» **What the exercise asks**: Which lines run from the line containing "(s.dev.regulates (c / 2) = true" through the end of the records below? Reproduce them exactly, and nothing else.

» **Information supplied**:
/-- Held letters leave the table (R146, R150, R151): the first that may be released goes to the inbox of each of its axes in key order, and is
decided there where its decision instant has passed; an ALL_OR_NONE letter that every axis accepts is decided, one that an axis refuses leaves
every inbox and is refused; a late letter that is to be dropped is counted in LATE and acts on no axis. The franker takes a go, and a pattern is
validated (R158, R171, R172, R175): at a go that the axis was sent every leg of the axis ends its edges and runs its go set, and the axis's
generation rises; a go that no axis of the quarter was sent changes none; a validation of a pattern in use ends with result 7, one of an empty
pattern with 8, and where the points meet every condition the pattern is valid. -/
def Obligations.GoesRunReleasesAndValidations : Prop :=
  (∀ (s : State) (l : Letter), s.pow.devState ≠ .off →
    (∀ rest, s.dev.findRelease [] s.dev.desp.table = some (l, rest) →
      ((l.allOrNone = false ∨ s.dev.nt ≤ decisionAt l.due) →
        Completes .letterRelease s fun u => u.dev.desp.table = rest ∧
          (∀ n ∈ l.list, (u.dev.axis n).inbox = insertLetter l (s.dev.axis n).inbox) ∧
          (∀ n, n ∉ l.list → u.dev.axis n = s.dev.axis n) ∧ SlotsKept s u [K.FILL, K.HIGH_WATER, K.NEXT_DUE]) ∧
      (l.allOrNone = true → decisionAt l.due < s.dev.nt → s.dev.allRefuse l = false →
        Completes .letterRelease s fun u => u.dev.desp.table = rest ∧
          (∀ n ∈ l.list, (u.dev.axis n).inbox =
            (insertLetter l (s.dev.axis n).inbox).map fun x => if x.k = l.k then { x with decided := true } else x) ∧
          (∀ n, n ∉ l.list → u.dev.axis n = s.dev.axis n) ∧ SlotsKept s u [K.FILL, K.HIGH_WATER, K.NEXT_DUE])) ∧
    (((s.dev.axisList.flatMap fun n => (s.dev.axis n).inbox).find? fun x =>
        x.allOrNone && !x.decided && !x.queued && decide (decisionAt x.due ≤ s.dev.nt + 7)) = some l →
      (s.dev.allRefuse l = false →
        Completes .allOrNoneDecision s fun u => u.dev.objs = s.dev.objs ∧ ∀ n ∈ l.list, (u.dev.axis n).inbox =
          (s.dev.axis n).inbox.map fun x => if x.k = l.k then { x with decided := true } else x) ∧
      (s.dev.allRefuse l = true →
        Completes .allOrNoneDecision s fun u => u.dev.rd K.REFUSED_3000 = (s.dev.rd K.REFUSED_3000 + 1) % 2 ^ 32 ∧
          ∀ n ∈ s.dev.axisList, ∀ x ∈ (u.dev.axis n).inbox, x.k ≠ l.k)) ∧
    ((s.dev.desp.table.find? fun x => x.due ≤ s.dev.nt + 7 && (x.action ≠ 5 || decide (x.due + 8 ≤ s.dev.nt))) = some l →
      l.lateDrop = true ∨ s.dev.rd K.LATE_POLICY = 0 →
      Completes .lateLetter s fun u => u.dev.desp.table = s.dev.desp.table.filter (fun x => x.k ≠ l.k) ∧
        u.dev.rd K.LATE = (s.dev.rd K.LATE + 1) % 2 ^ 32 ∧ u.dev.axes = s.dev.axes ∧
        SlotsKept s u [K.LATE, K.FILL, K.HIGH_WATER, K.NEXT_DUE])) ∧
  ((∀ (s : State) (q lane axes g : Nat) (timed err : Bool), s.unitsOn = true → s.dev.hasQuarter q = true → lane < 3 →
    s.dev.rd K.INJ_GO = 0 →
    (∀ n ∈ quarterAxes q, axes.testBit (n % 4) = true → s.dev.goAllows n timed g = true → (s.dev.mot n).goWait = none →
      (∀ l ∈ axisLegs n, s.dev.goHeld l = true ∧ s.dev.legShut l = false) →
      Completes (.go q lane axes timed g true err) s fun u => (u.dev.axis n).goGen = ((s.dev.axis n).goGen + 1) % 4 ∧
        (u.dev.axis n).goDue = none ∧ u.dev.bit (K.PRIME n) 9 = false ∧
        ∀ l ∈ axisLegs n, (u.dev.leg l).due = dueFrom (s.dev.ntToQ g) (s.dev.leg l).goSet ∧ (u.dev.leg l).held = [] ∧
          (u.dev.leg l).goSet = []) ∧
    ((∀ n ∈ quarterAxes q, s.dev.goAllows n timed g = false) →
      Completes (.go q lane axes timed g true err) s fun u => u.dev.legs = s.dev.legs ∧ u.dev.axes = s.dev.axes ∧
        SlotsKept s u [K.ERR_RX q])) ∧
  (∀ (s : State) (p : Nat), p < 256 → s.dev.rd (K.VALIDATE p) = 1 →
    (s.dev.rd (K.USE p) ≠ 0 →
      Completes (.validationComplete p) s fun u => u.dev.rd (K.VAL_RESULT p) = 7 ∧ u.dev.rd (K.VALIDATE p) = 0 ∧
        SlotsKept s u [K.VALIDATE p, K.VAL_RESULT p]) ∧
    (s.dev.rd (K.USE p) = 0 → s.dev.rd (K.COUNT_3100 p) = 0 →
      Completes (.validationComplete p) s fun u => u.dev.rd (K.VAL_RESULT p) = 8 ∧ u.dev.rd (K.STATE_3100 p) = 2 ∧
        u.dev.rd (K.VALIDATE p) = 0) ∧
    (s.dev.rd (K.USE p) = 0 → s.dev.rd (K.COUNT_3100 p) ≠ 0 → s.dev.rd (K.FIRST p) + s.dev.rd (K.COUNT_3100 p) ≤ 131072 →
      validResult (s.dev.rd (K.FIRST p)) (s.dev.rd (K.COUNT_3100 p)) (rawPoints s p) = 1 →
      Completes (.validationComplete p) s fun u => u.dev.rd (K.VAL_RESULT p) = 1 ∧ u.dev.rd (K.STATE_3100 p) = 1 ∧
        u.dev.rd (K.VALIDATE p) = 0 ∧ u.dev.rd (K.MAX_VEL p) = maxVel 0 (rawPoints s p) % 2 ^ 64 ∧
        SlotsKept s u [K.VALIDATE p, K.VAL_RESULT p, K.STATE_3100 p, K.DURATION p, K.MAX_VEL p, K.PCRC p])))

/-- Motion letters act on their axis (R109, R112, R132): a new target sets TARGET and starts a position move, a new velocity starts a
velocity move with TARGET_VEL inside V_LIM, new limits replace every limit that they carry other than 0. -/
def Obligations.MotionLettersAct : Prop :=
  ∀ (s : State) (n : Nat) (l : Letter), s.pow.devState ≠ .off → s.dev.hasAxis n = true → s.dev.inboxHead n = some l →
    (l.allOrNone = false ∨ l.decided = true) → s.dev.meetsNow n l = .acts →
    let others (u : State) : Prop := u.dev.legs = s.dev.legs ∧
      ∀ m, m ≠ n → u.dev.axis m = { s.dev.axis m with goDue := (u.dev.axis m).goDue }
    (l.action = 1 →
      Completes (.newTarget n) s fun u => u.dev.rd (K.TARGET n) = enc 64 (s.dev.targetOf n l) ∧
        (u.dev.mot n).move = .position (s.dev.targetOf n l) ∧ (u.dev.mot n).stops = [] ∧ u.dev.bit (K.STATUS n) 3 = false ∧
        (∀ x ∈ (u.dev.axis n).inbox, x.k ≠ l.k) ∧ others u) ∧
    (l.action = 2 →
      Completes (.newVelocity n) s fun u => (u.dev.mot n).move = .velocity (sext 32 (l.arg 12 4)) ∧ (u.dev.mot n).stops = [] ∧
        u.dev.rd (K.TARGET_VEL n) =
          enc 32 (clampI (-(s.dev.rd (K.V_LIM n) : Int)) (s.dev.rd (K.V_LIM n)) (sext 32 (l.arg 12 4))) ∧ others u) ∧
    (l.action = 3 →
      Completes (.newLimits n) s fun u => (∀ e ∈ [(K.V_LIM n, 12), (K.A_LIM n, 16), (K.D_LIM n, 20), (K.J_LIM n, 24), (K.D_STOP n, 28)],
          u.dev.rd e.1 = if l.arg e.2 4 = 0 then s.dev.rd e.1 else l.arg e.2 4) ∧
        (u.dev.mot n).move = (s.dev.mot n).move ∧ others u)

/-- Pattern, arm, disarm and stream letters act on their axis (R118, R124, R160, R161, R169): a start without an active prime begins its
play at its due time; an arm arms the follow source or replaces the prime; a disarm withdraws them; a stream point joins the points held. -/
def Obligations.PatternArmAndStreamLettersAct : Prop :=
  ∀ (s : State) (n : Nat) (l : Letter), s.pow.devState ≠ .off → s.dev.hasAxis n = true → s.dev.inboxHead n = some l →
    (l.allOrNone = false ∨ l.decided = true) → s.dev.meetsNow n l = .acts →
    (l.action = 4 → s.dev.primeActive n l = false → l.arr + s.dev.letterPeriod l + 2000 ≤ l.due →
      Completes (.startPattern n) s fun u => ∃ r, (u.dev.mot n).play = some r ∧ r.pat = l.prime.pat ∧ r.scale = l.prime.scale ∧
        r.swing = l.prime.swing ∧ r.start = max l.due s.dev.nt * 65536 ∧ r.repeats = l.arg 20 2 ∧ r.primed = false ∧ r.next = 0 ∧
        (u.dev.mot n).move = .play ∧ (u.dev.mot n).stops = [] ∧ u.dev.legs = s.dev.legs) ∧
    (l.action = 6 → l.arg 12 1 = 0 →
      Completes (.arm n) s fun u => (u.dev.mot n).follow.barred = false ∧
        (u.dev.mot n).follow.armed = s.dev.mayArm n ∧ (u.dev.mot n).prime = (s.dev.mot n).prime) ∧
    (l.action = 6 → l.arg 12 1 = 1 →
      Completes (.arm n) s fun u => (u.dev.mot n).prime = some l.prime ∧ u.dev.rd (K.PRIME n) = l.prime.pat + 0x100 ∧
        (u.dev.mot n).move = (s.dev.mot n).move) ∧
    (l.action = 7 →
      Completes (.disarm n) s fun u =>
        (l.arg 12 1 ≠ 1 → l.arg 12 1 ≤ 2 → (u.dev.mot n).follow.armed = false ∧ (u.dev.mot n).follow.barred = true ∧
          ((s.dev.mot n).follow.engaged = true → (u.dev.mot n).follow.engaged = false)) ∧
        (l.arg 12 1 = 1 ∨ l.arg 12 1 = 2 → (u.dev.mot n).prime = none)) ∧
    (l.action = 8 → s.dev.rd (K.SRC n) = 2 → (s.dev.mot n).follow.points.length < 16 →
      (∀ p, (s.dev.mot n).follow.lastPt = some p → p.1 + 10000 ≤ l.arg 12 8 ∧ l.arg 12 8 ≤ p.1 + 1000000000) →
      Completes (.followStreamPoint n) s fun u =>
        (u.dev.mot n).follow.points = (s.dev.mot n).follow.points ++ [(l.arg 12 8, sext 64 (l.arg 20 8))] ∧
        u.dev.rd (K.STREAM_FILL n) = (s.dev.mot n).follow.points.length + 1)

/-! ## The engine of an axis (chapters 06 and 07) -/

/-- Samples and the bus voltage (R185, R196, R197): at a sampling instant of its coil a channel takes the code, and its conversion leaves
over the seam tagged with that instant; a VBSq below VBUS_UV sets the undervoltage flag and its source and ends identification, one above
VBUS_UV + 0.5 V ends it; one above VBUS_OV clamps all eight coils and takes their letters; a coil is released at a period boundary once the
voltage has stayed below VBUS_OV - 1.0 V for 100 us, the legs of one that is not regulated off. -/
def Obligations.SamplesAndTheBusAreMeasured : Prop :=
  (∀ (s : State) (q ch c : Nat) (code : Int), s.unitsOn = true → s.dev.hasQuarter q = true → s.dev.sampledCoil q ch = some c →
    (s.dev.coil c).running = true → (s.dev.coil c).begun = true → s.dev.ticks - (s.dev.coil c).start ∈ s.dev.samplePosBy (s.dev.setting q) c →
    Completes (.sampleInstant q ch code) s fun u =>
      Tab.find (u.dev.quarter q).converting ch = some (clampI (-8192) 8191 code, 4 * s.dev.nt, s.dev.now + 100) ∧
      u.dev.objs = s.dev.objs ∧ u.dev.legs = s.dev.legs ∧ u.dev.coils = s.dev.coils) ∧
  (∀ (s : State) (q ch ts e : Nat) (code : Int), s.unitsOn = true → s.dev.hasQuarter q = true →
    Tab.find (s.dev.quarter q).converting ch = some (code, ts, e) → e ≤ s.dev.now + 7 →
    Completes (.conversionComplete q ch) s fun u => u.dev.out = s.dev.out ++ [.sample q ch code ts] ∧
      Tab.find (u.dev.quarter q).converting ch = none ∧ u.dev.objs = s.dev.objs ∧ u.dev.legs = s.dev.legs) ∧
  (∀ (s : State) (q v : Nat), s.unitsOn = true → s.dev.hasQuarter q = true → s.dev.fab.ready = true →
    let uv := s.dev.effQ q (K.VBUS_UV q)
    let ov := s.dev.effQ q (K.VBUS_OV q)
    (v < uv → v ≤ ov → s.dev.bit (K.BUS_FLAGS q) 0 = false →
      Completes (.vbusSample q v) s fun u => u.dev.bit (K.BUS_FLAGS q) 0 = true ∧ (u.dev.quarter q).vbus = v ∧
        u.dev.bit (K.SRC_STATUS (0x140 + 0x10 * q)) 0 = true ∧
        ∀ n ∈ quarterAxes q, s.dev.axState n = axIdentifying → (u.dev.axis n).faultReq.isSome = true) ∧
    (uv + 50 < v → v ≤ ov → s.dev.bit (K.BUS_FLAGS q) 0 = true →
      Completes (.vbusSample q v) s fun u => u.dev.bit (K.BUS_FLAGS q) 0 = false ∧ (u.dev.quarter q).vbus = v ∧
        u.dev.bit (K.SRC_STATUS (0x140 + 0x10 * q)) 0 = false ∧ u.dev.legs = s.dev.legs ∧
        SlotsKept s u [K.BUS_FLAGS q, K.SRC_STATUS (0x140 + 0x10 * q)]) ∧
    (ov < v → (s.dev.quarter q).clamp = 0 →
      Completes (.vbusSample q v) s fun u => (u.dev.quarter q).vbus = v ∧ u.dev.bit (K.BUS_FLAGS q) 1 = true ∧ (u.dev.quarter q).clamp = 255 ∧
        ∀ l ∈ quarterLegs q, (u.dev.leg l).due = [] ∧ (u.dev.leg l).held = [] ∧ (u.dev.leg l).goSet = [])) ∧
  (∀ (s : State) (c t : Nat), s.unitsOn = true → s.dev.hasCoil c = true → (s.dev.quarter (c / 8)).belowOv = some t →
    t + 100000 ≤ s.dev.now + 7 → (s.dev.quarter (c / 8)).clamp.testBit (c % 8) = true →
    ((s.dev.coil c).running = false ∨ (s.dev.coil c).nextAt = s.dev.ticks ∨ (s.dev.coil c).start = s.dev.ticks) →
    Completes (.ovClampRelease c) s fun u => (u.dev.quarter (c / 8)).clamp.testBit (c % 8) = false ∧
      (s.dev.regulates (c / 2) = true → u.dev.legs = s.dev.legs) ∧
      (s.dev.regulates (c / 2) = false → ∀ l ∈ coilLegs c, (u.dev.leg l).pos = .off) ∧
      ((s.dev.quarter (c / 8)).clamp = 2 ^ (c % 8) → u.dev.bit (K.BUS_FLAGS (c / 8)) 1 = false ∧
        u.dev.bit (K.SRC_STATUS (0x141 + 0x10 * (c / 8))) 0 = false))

» **Answer for the task**:
      (s.dev.regulates (c / 2) = true → u.dev.legs = s.dev.legs) ∧
      (s.dev.regulates (c / 2) = false → ∀ l ∈ coilLegs c, (u.dev.leg l).pos = .off) ∧
      ((s.dev.quarter (c / 8)).clamp = 2 ^ (c % 8) → u.dev.bit (K.BUS_FLAGS (c / 8)) 1 = false ∧
        u.dev.bit (K.SRC_STATUS (0x141 + 0x10 * (c / 8))) 0 = false))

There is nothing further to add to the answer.